基金Supported by grants from the Veterans General Hospital-Taipei,VGH90348 and VGH910305
文摘AIM: Colorectal cancers result from the accumulation of several distinct genetic alterations. This study was to investigate the frequency and prognostic value of loss of heterozygosity (LOH) and microsatellite instability (MSI) at 14 genetic loci located near or within regions containing important genes implicated in colorectal tumorigenesis. METHODS: We studied colorectal cancers with corresponding normal mucosae in 207 patients (139 males and 68 females, mean age at the time of tumor resection 66.2±12.4 years, range 22-88 years). There were 37 right-sided colonic tumors, 85 left-sided colonic tumors and 85 rectal tumors.
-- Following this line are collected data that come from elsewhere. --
-- ==== Sys2Proof/Machine/Memory.lean ====
section
/-! DEFINITION. The buffers as data: the bytes written since reset, by address (20_memory.md R38, R39). The one canonical
form has its addresses strictly rising; an unlisted byte reads as no value here (nothing has written it), and the
accessors of State give it the free value of 70_reset_and_hazards.md R118 (log 5). -/

namespace Sys2Proof.Machine

open Sys2Proof

/-- The byte last written at address `a` since reset, none if nothing has written it. -/
def Memory.written? : Memory → Nat → Option Byte
  | [], _ => none
  | (k, b) :: rest, a => if a = k then some b else Memory.written? rest a

/-- Write byte `b` at address `a`, keeping the addresses strictly rising. -/
def Memory.store : Memory → Nat → Byte → Memory
  | [], a, b => [(a, b)]
  | (k, v) :: rest, a, b =>
    if a < k then (a, b) :: (k, v) :: rest
    else if a = k then (a, b) :: rest
    else (k, v) :: Memory.store rest a b

/-- The canonical form: the addresses rise strictly. -/
abbrev Memory.wf (m : Memory) : Prop := m.Pairwise fun x y => x.1 < y.1

/-- Every listed address is below `cap`, the buffer's capacity. -/
abbrev Memory.below (m : Memory) (cap : Nat) : Prop := ∀ c ∈ m, c.1 < cap

/-- Byte `a` of IN (20_memory.md R38): what the host wrote there since reset, else the free value of R118, the same for
InRead and for the engine. -/
def State.inByte (s : State) (a : Nat) : Byte :=
  (Memory.written? s.inMem a).getD (Config.inResetByte s.resetEpoch a)

/-- Byte `a` of OUT (20_memory.md R39): what the engine last wrote there since reset, in this run or an earlier one, else
the free value of R118. -/
def State.outByte (s : State) (a : Nat) : Byte :=
  (Memory.written? s.outMem a).getD (Config.outResetByte s.resetEpoch a)

end Sys2Proof.Machine
end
The distribution of tumor staging was stage Ⅰ in 25, stage Ⅱ in 73, stage Ⅲ in 68, and stage Ⅳ in 41. We analyzed the LOH and MSI of HPC1, hMSH2, hMLH1, APC, MET, P53, NH23-H1, DCC, BAT25, BAT26, D17S250, MYCL1 and D8S254 with fluorescent polymerase chain reaction and denatured gel electrophoresis. High-frequency LOH was determined to be greater than three, or more than 50% of the informative marker with LOH. High-frequency MSI (MSI-H) was determined as more than four markers with instability (>30%). Correlations of LOH and MSI with clinical outcomes and pathological features were analyzed and compared. RESULTS: The occurrence of MSI-H was 7.25%, located predominantly in the right colons (7/15) and had a higher frequency of poor differentiation (6/15) and mucin production (7/15). LOH in at least one genetic locus occurred in 78.7% of the tumors and was significantly associated with disease progression. Of the 166 potentially cured patients, 45 developed tumor recurrence within 36 mo of follow-up. Clinicopathological factors affecting 3-year disease-free survival (DFS) were TNM staging, grade of differentiation, preoperative CEA level, and high LOH status. Patients with high LOH tumors had a significantly lower DFS (50%) compared with patients with low LOH tumors (84%). Of the patients developing subsequent tumor recurrence, the number and percentage of LOH were 2.97 and 46.8% respectively, similar to the stage IV disease patients. TNM staging had the most significant impact on DFS, followed by high LOH status. CONCLUSION: Clinical manifestations of LOH and MSI are different in colorectal cancer patients. High-frequency LOH is associated with high metastatic potential of colorectal cancers.